И вдруг мне ее открыла тетя Маруся. Представьте себе — вместо элегантной увядающей дамы с нагрудными часи­ками — тетя Маруся с ее лицом, похожим на улыбающую­ся луну, в ее стареньком штапельном платье, которое, несмотря на свой неопределенный темный цвет и зимнюю пору, имело короткие рукава и большой вырез; почему-то тете Марусе при ее полноте и энергии было всегда жарко. На ногах у тети Маруси не было чулок, зато были лосевые чувяки с меховой опушкой — где она их только достала?!…

* * *

… И точно в этом же наряде встречала тетя Маруся меня сегодня (у нее, конечно, было не одно платье, но идея их была совершенно одинаковая, и я их никогда не могла раз­личить). Только сегодня, когда со времени нашего зна­комства прошло больше года, мы уже встречались как близ­кие люди. Впрочем, сблизились мы моментально, с пер­вой же встречи. И я думаю, что не малая здесь заслуга (или вина) все той же Лениной непохожести.

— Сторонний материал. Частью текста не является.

-- ==== Sys2Proof/Machine/Engine.lean ====
section
/-! DEFINITION. Major ENG without the fabric: fork and rendezvous, copy channels, `pub`, barriers (R256-R277). -/

namespace Sys2Proof.Machine

/-- Issue of an ENG form (R67, R256, R351). -/
def engInfo (w : BitVec 3) (d : Option Dst) (srcs : List Dst) (ill : Bool) : Info :=
  { wt := w, on := .both, priv := false, lending := .no, pred := none, flow := false, vec := false, dest := d,
    srcs := srcs, lat := 0, ill := ill, illCsr := false, ecc := .elems }

/-- ILLEGAL with the word in hand, from within an instruction. -/
def illegalNow (s : State) : Res := .trap s .illegal (s.word.setWidth 64) false

/-! ### Fork and rendezvous (R257-R260) -/

/-- The harts that a set names, in rising order. -/
def harts8 (b : BitVec 8) : List Nat := (List.range 8).filter (fun k => b.getLsbD k)

/-- Read the entries of a list of harts in a fork table (R257, R258). -/
def State.forkEntries (s : State) (a : Word) : List Nat → Fetch (List (Nat × List Word))
  | [] => .ok [] s
  | k :: ks =>
    (s.loadWords (addrAt a k 64) 8).bind fun ws s =>
      (State.forkEntries s a ks).bind fun es s => .ok ((k, ws) :: es) s

/-- An entry that `fork` refuses (R258). -/
def forkBad (ws : List Word) : Bool :=
  let e := ws.headD 0
  e == 0 || e.toNat % 4 != 0 || (ws.drop 5).any (· != 0)

/-- A hart as `fork` starts it (R258); a pending pre-emption request of the control core reaches it too (log entry
14). -/
def Hart.forked (core h : Hart) (ws : List Word) : Hart :=
  let x := fun n => ws[n]?.getD 0
  let h := ((((h.finish.setA 1 (x 1) 1).setA 2 (x 2) 1).setA 3 (x 3) 1).setA 4 (x 4) 1).progress0
  { h with
    status := .running
    pc := x 0
    hctl := mkHctl false core.rm core.chk false
    vl := 0
    live := 0
    vtype := h.vtype ||| 0x8000000000000000
    bdone := 0
    lent := none
    preempt := core.preempt
    expired := false
    asleep := false
    woken := false
    stop := StopRec.clear
    bySave := false }

/-- Start harts from their entries (R258). -/
def State.startHarts (s : State) (core : Hart) (c : Nat) (es : List (Nat × List Word)) : State :=
  es.foldl (fun s e => s.setHart (16 * c + e.1) (core.forked (s.hart (16 * c + e.1)) e.2)) s

/-- `fork` (R258): after every earlier access of the control core (R193). -/
def execFork (w : BitVec 3) (a b : Reg) (s : State) : Host.Outcome State Fault Refusal :=
  let h := s.me.settle s.me.now
  run { engInfo w none [.a a, .a b]
      ((h.getA b).extractLsb' 8 56 != 0 || (h.getA b).extractLsb' 0 8 == 0) with on := .control } s fun s =>
    let va := s.me.getA a
    let set := (s.me.getA b).extractLsb' 0 8
    if va.toNat % 64 != 0 then .trap s .misalign va false
    else
      ((s.drainHart s.cur).forkEntries va (harts8 set)).plain s fun es t =>
        if es.any (fun e => forkBad e.2) || t.myFast.party &&& set != 0 then illegalNow t
        else
          let t := t.startHarts t.me t.myCluster es
          .done (t.setMyFast { t.myFast with party := t.myFast.party ||| set })

/-- What makes `rdv` ILLEGAL (R259). -/
def rdvBad (s : State) (a : Reg) : Bool :=
  if isControl s.cur then ((s.me.settle s.me.now).getA a).extractLsb' 1 63 != 0 else a != 0

/-- A hart whose run ends: it is idle, past its instruction. -/
def Hart.ended (h : Hart) (w : BitVec 3) : Hart :=
  { h with status := .idle, pc := h.pc + 4, now := h.now + 1 + w.toNat, lent := none, preempt := false,
           expired := false }

/-- The end of the iteration that runs on a cluster, if one does (R307). -/
def State.endIteration (s : State) (c : Nat) : State :=
  match (s.fast c).iter with
  | none => s
  | some i =>
    let s := s.setFast c { s.fast c with iter := none }
    match s.ctx i.part i.ctx with
    | none => s
    | some x =>
      s.setCtx i.part i.ctx
        { x with launches := x.launches.map (fun l => if l.num == i.launch then { l with ended := l.ended + 1 } else l) }

/-- `rdv` (R259): a vector hart's accesses perform first (R193); the control core waits for the open party, and with bit
0 of a ends the iteration (R307). -/
def execRdv (w : BitVec 3) (a : Reg) (s : State) : Host.Outcome State Fault Refusal :=
  run (engInfo w none (if isControl s.cur then [.a a] else []) (rdvBad s a)) s fun s =>
    let f := s.myFast
    if isControl s.cur then
      if f.party &&& ~~~f.arrived != 0 then .wait s
      else
        let s := if f.party == 0 then s else s.setMyFast { f with party := 0, arrived := 0 }
        if (s.me.getA a).getLsbD 0 then .leave ((s.endIteration s.myCluster).setMe (s.me.ended w)) else .done s
    else
      let s := s.drainHart s.cur
      let s := s.setMyFast { s.myFast with arrived := s.myFast.arrived ||| (1#8 <<< (s.cur % 16)) }
      .leave (s.setMe (s.me.ended w))

/-! ### Barriers (R274-R277) -/

/-- A barrier word (R274) with a reserved bit set. -/
def barBad (x : BitVec 128) : Bool := x.extractLsb' 105 23 != 0

/-- A barrier word from its fields (R274). -/
def mkBar (ovf : Bool) (excess phase expect pend : Nat) : BitVec 128 :=
  (0#23 ++ BitVec.ofBool ovf ++ BitVec.ofNat 16 excess ++ BitVec.ofNat 8 phase ++ BitVec.ofNat 40 expect
    ++ BitVec.ofNat 40 pend : BitVec 128)

/-- `pend` (R274). -/
def barPend (x : BitVec 128) : Nat := (x.extractLsb' 0 40).toNat
/-- `expect` (R274). -/
def barExpect (x : BitVec 128) : Nat := (x.extractLsb' 40 40).toNat
/-- `phase` (R274). -/
def barPhase (x : BitVec 128) : Nat := (x.extractLsb' 80 8).toNat
/-- `over` (R274). -/
def barOver (x : BitVec 128) : Nat := (x.extractLsb' 88 16).toNat
/-- `ovf` (R274). -/
def barOvf (x : BitVec 128) : Bool := x.getLsbD 104

/-- An arrival of n bytes (R276). -/
def barArrive (x : BitVec 128) (n : Nat) : BitVec 128 :=
  let pend := barPend x
  if n = 0 then x
  else if n < pend then mkBar (barOvf x) (barOver x) (barPhase x) (barExpect x) (pend - n)
  else
    mkBar (barOvf x || decide (pend < n)) (min (barOver x + (n - pend)) 65535) ((barPhase x + 1) % 256) (barExpect x)
      (barExpect x)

Ей-богу, тетя Маруся чувствовала во мне душу более ей родственную, чем собственный сын. Она мне жаловалась как-то:

— Та став вин прыходыть писля пивночи, и щэ позжэ. Я бачу — щось не тэ. Ну, добре, мрию, хай: дытыни трэба погуляты. Но и мэни ж трэба знаты — з якою вин дивчиною? Побигла я до обчежития, там в мэнэ е титка знаема. И шо ты думаешь, Дина? Я думала — вин до дивок ходэ, а вин с хлоицями — чи в карты граэ, чи книжки читае… У всех даты, як диты, в мэнэ — якась-то вытрэбэнька.

Я хохотала.

Сейчас тетя Маруся наливает мне на кухне узвар и той же частой украинской скороговоркой докладывает сосед­ке, что «до нэй нэвиска прийшла. А що, Дина, була б ты моей нэвиской! Мы б с тобой усэ и эр этол кувалы, а вин хай идэ хучь до обчежития, хучь на гитаре грае — вин нам нэ нужон. Та хай гриць, той музыки, Льонька /это уже сыну в комнате/, гости ж прийшлы. А чи котлетку не поишь, Дина?» — и так без остановки.

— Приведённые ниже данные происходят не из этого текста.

-- ==== Sys2Proof/Machine/Dispatch.lean ====
section
/-! DEFINITION. One arm for each instruction and step of the opcode table. -/

namespace Sys2Proof.Machine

Леня-таки отложил свою гитару, пожал мне руку, как- будто я была официальным лицом, и стал меня «зани­мать». Он достает с маленькой книжной полки зеленый томик:

— Читала?

Это — воспоминания Щепкиной-Куперник.

«Скажи мне, что ты читаешь, и я скажу тебе, кто ты», — Я не верю в поговорки, даже перефразированные. Они никогда не вмещают всех жизненных ситуаций.

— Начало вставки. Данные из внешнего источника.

/-! ### Major MX -/

/-- R226 to R230, R234, R236, R237, R239, R241, R242, R244, R245: on the control core, with the conditions of its rule met and room
in the loom queue, each MX form completes with the change of claims, configuration, membership, tile modes and queue that the rule
gives, and no other: all but `mx.claim` and `mx.wait` enter the queue, and a cooperative operation calls the members that stand at
theirs. A full queue, a loom at work, or members not there yet, hold it. -/
def Obligations.LoomIssue : Prop :=
  ∀ (s : State) (w k : BitVec 3) (d a : Reg) (z : ZReg) (x y : OReg), s.cur % 16 = 8 → Clear s [.a a, .m (0#1 ++ k)] →
    let A := s.seen.me.getA a
    let f := s.myFast
    let q := s.myQueue
    let changes := fun (i : Instr) (f : Fast) (q : List LoomOp) => ∃ t, exec i s = .next t ∧ Completed s t w s.after ∧
      SameHart s t {} ∧ OnlyCluster s t f q ∧ t.mem = s.mem
    let holds := fun (i : Instr) => ∃ t, exec i s = .next t ∧ t.me.status = .stalled ∧ t.me.pc = s.me.pc ∧
      t.myFast = f ∧ t.myQueue = q ∧ t.mem = s.mem
    let free := unclaimed f.claimed
    let multiplies := fun (i : Instr) (km : Option (BitVec 4096)) => ∀ cw, f.cfg = some cw → mmBad f z x y km = false →
      let c := mxCfgOf cw
      let g := setModes (tileSet z.toNat c.tiles) (if c.int then .integer else .floating) f
      (f.coop = 0 → q.length < 8 → changes i g (q ++ [mmOp z x y cw km none 0])) ∧
      (f.coop ≠ 0 → q.length < 8 →
        let s' := s.setMyFast { f with coopAt := true }
        (s'.coopReady s.myCluster = true → ∃ t, exec i s = .next t ∧ Completed s t w s.after ∧ SameHart s t {} ∧
          t.mem = s.mem ∧ t.myFast = { g with coopAt := false, coopGo := false, seqn := f.seqn + 1 } ∧
          t.myQueue = q ++ [mmOp z x y cw km (some (s.leader s.myCluster)) f.coop] ∧
          ∀ m, m ≠ s.myCluster → t.cluster m = { s.cluster m with fast := { s.fast m with coopGo := (s.fast m).coopGo ||
            (m / 4 == s.myCluster / 4 && f.coop.getLsbD (m % 4) && (s.fast m).coopAt && (s.fast m).seqn == f.seqn) } }) ∧
        (s'.coopReady s.myCluster = false → s.me.preempt = false → ∃ t, exec i s = .next t ∧ t.me.status = .waiting ∧
          t.me.pc = s.me.pc ∧ t.myFast = { f with coopAt := true } ∧ t.myQueue = q)) ∧
      (8 ≤ q.length → holds i)
    (1 ≤ A.toNat → A.toNat ≤ free.length → (∀ o ∈ free.take A.toNat, s.slotBusy s.myCluster o = false) →
      ∃ t, exec (.mxClaim w d a) s = .next t ∧ Completed s t w s.after ∧ SameHart s t { a := [d] } ∧
        OnlyCluster s t { f with claimed := f.claimed ||| slotSet (free.take A.toNat) } q ∧ t.mem = s.mem ∧
        GivesA s t 1 d ((slotSet (free.take A.toNat)).setWidth 64)) ∧
    (A.toNat < 2 ^ 16 → q.length < 8 → changes (.mxRel w a) { f with claimed := f.claimed &&& ~~~(A.setWidth 16) }
      (q ++ [plainOp (.rel (f.claimed &&& A.setWidth 16))])) ∧
    (A.toNat < 16 → q.length < 8 → changes (.mxZero w a) (setModes (A.setWidth 4) .empty f)
      (q ++ [plainOp (.zero (A.setWidth 4))])) ∧
    (mxCfgBad A = false → q.length < 8 → changes (.mxCfg w a) { f with cfg := some A } (q ++ [plainOp .cfg])) ∧
    (coopBad A (s.myCluster % 4) = false → q.length < 8 → changes (.mxCoop w a)
      { f with coop := A.setWidth 4, seqn := 0, coopAt := false, coopGo := false } (q ++ [plainOp .coop])) ∧
    (q = [] → ∃ t, exec (.mxWait w) s = .next t ∧ Registers s t w s.after {}) ∧
    (q ≠ [] → holds (.mxWait w)) ∧
    (cvtIll f A = false → q.length < 8 → changes (.mxCvt w a)
      (setModes (A.setWidth 4) (.converted (A.extractLsb' 4 4)) f)
      (q ++ [plainOp (.cvt (A.setWidth 4) (A.extractLsb' 4 4) s.me.rm f.tmode.toList)])) ∧
    (8 ≤ q.length → (A.toNat < 16 → holds (.mxRel w a) ∧ holds (.mxZero w a)) ∧ (mxCfgBad A = false → holds (.mxCfg w a)) ∧
      (coopBad A (s.myCluster % 4) = false → holds (.mxCoop w a)) ∧ (cvtIll f A = false → holds (.mxCvt w a))) ∧
    multiplies (.mxMm w z x y) none ∧
    multiplies (.mxMms w z x y k) (some (s.seen.me.getM (0#1 ++ k)))

/-- R231 to R233 and R243: on a vector hart `vto` writes a row of a claimed slot that no operation reads, element by element, and no
other bit, in one turn, or while accesses perform apart (log entry 7) in two, between which each 8-byte granule is old or new;
`vfrom` reads a row of a converted tile that no operation queued at its issue changes, each entry old or as one of the operations
queued since leaves it. A slot or tile in use holds them; a `vto` that waits for its slot has made its checks, and writes the slot
also where that is released meanwhile. -/
def Obligations.SlotsAndTiles : Prop :=
  ∀ (s : State) (w p : BitVec 3) (d a b : Reg) (o : OReg) (z : ZReg), VecReady s → Clear s ([.v a, .v (a + 1), .a b] ++ predSrc p) →
    let W := s.me.width
    let row := (s.seen.me.getA b).toNat
    let f := s.myFast
    let loose := fun (h : Hart) => { noMarks h with engaged := none }
    let half := s.me.engaged = some .writing
    let bad := decide (s.me.engaged ≠ some .taking) && vtoBad (s.cluster s.myCluster).claimed s.seen.me o a b p
    let busy := s.slotBusy s.myCluster o.toNat
    let old := f.slots[o.toNat]'(o.isLt)
    let mark := s.readMark s.seen.me z
    let entry := fun (T : Vector (Vector (BitVec 80) 8192) 4) (i : Nat) =>
      (((T.toList[z.toNat]?).bind (fun u => u.toList[64 * row + i]?)).getD 0).toNat % 2 ^ W
    (half ∨ (bad = false ∧ busy = false ∧ s.queued = false) →
      ∃ t x, exec (.vto w o a b p) s = .next t ∧ Completed s t w s.after ∧ SameHart s t {} loose ∧ t.me.engaged = none ∧
        OnlyCluster s t { f with slots := f.slots.set o.toNat x } s.myQueue ∧ t.mem = s.mem ∧
        (s.me.fmt ≠ 10 → ∀ j, j < 262144 → x.getLsbD j =
          let e := (j - 2048 * row) / W
          if decide (2048 * row ≤ j ∧ e < s.me.vl.toNat) && s.active p e then (s.el a e).testBit ((j - 2048 * row) % W)
          else old.getLsbD j) ∧
        (s.me.fmt = 10 → x = vtoSlot s.seen.me (s.actives p) a b old)) ∧
    (¬half → bad = false → busy = false → s.queued = true →
      ∃ t x, exec (.vto w o a b p) s = .next t ∧ t.me.status = .stalled ∧ t.me.pc = s.me.pc ∧ t.me.engaged = some .writing ∧
        t.myFast = { f with slots := f.slots.set o.toNat x } ∧ t.mem = s.mem ∧ ∀ g, g < 4096 →
          x.extractLsb' (64 * g) 64 = old.extractLsb' (64 * g) 64 ∨
          x.extractLsb' (64 * g) 64 = (vtoSlot s.seen.me (s.actives p) a b old).extractLsb' (64 * g) 64) ∧
    (¬half → bad = false → busy = true →
      ∃ t, exec (.vto w o a b p) s = .next t ∧ t.me.status = .stalled ∧ t.me.pc = s.me.pc ∧ t.me.engaged = some .taking ∧
        t.myFast = f) ∧
    ((s.cluster s.myCluster).onTile z.toNat mark.1 = false → mark.2 = .converted s.me.fmt → row < 128 →
      64 * row + s.me.vl.toNat ≤ 8192 → (∀ i, i < s.me.vl.toNat → s.active p i = true →
        s.sharedBad s.myCluster 1 (8192 * z.toNat + 64 * row + i) = false) →
      ∃ (t : State) (g : Nat → Nat), exec (.vfrom w d z b p) s = .next t ∧ Completed s t w s.after ∧ SameHart s t { v := [d] } loose ∧
        t.me.engaged = none ∧ t.mem = s.mem ∧ OnlyCluster s t f s.myQueue ∧
        GivesV s t 1 d (fun i => if decide (i < s.me.vl.toNat) && s.active p i then some (g i) else none) ∧
        (∀ i, i < s.me.vl.toNat → g i = entry f.tiles i ∨ ∃ T ∈ tilesAfter s.myQueue f.tiles, g i = entry T i) ∧
        (s.myQueue.any (fun q => q.started && q.onTile z.toNat) = false → ∀ i, g i = entry f.tiles i)) ∧
    ((s.cluster s.myCluster).onTile z.toNat mark.1 = true → ∃ t, exec (.vfrom w d z b p) s = .next t ∧
      t.me.status = .stalled ∧ t.me.pc = s.me.pc ∧ t.me.engaged = some (.reading mark.1 mark.2))

/-! ### Major ENG -/

/-- R257 to R260, R193: on the control core `fork` starts each hart of its set from its entry of an aligned table, after every
earlier access, and adds them to the open party; on a vector hart `rdv` ends the run once its accesses have performed; on the control
core `rdv` waits for the party, empties it, and with bit 0 of a ends the iteration (R307). -/
def Obligations.ForkAndRendezvous : Prop :=
  ∀ (s r : State) (w : BitVec 3) (a b : Reg), Clear s [.a a, .a b] → Unlogged s → Landed s →
    let A := s.seen.me.getA a
    let B := s.seen.me.getA b
    let f := s.myFast
    (s.cur % 16 = 8 → 1 ≤ B.toNat → B.toNat < 256 → A.toNat % 64 = 0 → f.party &&& B.setWidth 8 = 0 →
      ∀ es, (s.seen.drainHart s.cur).forkEntries A (harts8 (B.setWidth 8)) = .ok es r → (∀ e ∈ es, forkBad e.2 = false) →
      ∃ t, exec (.fork w a b) s = .next t ∧ Completed s t w s.after ∧ SameHart s t {} noFlight ∧ t.mem = r.mem ∧
        t.myFast = { f with party := f.party ||| B.setWidth 8 } ∧
        (∀ e ∈ es, let h := t.hart (16 * s.myCluster + e.1)
          h.status = .running ∧ h.pc = e.2[0]?.getD 0 ∧ h.priv = false ∧ h.tb = false ∧ h.rm = s.me.rm ∧ h.chk = s.me.chk ∧
          h.vl = 0 ∧ h.vbad = true ∧ h.fresh ∧ h.lent = none ∧ h.pend = [] ∧
          ∀ k, k < 4 → h.getA (BitVec.ofNat 5 (k + 1)) = e.2[k + 1]?.getD 0) ∧
        ∀ id, id ≠ s.cur → (∀ e ∈ es, id ≠ 16 * s.myCluster + e.1) → t.hart id = s.hart id) ∧
    (s.cur % 16 ≠ 8 → ∃ t, exec (.rdv w 0) s = .next t ∧ t.me.status = .idle ∧ t.me.pc = s.after ∧
      SameHart s t {} (fun h => { noFlight h with preempt := false, expired := false }) ∧ t.me.queue = [] ∧
      t.me.posted = [] ∧ t.myFast = { f with arrived := f.arrived ||| (1#8 <<< (s.cur % 16)) } ∧
      t.mem = (s.seen.drainHart s.cur).mem ∧ ∀ id, id ≠ s.cur → t.hart id = s.hart id) ∧
    (s.cur % 16 = 8 → A.toNat < 2 → f.party &&& ~~~f.arrived = 0 →
      let g := if f.party = 0 then f else { f with party := 0, arrived := 0 }
      (A = 0 → ∃ t, exec (.rdv w a) s = .next t ∧ Completed s t w s.after ∧ SameHart s t {} ∧
        OnlyCluster s t g s.myQueue ∧ t.mem = s.mem) ∧
      (A = 1 → ∃ t, exec (.rdv w a) s = .next t ∧ t.me.status = .idle ∧ t.me.pc = s.after ∧
        t.myFast = { g with iter := none } ∧ t.mem = s.mem ∧
        ∀ i x, f.iter = some i → s.ctx i.part i.ctx = some x → t.ctx i.part i.ctx = some { x with
          launches := x.launches.map (fun l => if l.num == i.launch then { l with ended := l.ended + 1 } else l) })) ∧
    (s.cur % 16 = 8 → A.toNat < 2 → f.party &&& ~~~f.arrived ≠ 0 → s.me.preempt = false → ∃ t, exec (.rdv w a) s = .next t ∧
      t.me.status = .waiting ∧ t.me.pc = s.me.pc ∧ t.myFast = f ∧ t.mem = s.mem)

Вот, например, Виталька, с его милой интеллигент­ной улыбкой и сверхъестественной чуткостью, Виталька, способный понять и оценить самый сложный психологи­ческий роман, последние десять дней читает какой-то тре­тьесортный детектив «Экспресс следует в Будапешт». Не знаю, как попала к нему эта книга — скорее всего забыл кто-то из общежитских, но вот уже который вечер я зас­таю Виталия лежащим на кровати спиною к человечеству с растрепанным томом в руках. Причем, раскрывает он книгу наугад — то в конце, то в середине — и совершенно механически жует этот суррогат литературы. И ни вопли Рогова по поводу распавшейся «пули» (они обычно быва­ют партнерами), ни мои попытки отвлечь Виталия от это­го «Экспресса» не помогают. Я даже пробовала выкинуть книжку на помойку, а взамен принесла с боем вырванную в редакции «Иностранную литературу» (мы давно мечтали прочесть «Брат мой — враг мой»), но общежитская убор­щица тетя Оля подобрала «Экспресс», решив, что его выб­росили по ошибке, и Виталий опять в него уткнулся. А «Иностранную литературу», очень довольный, проглотил в один вечер Рогов.

Вот тоже — своеобразный книголюб. Читает дико мно­го. Диапазон — от Библии до японских «танка». Вкус — абсолютный, суждения о прочитанном — самые верные и совершенно безапелляционные. Смущала меня только феноменальная быстрота; толстый роман —- на вечер («вечер» Рогова — с двенадцати до четырех ночи), самый-самый толстый — на два. Стала я присматриваться, как он чита­ет (не раз бывала у меня или у них в комнате изба-читальня — каждый со своей книгой в своем углу). Кое-что усекла, а потом в литературных баталиях поставила Рогову несколь­ко ловушек. И сразу стало ясно, что в чтении он такой же пенкосниматель, как и в жизни: бежит по диагонали сю­жета, успевая, впрочем, выхватить самые удачные места, уловить сущность стиля, даже запомнить какие-то орна­ментальные детали. Ну, может, одну книгу из десятка, которая ему особенно импонирует, Рогов прочтет без ку­пюр, как прочел «Брат мой — враг мой». Я-то знаю, по­чему этот роман ему так понравился у всех у нас потреб­ность разобраться в нашем душевном состоянии, в наших метаниях — вот ищем аналогии в книгах, ведь сравнивать в собственном прошлом не с чем, мы на положении птен­цов, вылупившихся из яйца. А Рогов у нас мелко не бро­дит, и братья Мелори — как раз ему подходящий материал для самоанализа.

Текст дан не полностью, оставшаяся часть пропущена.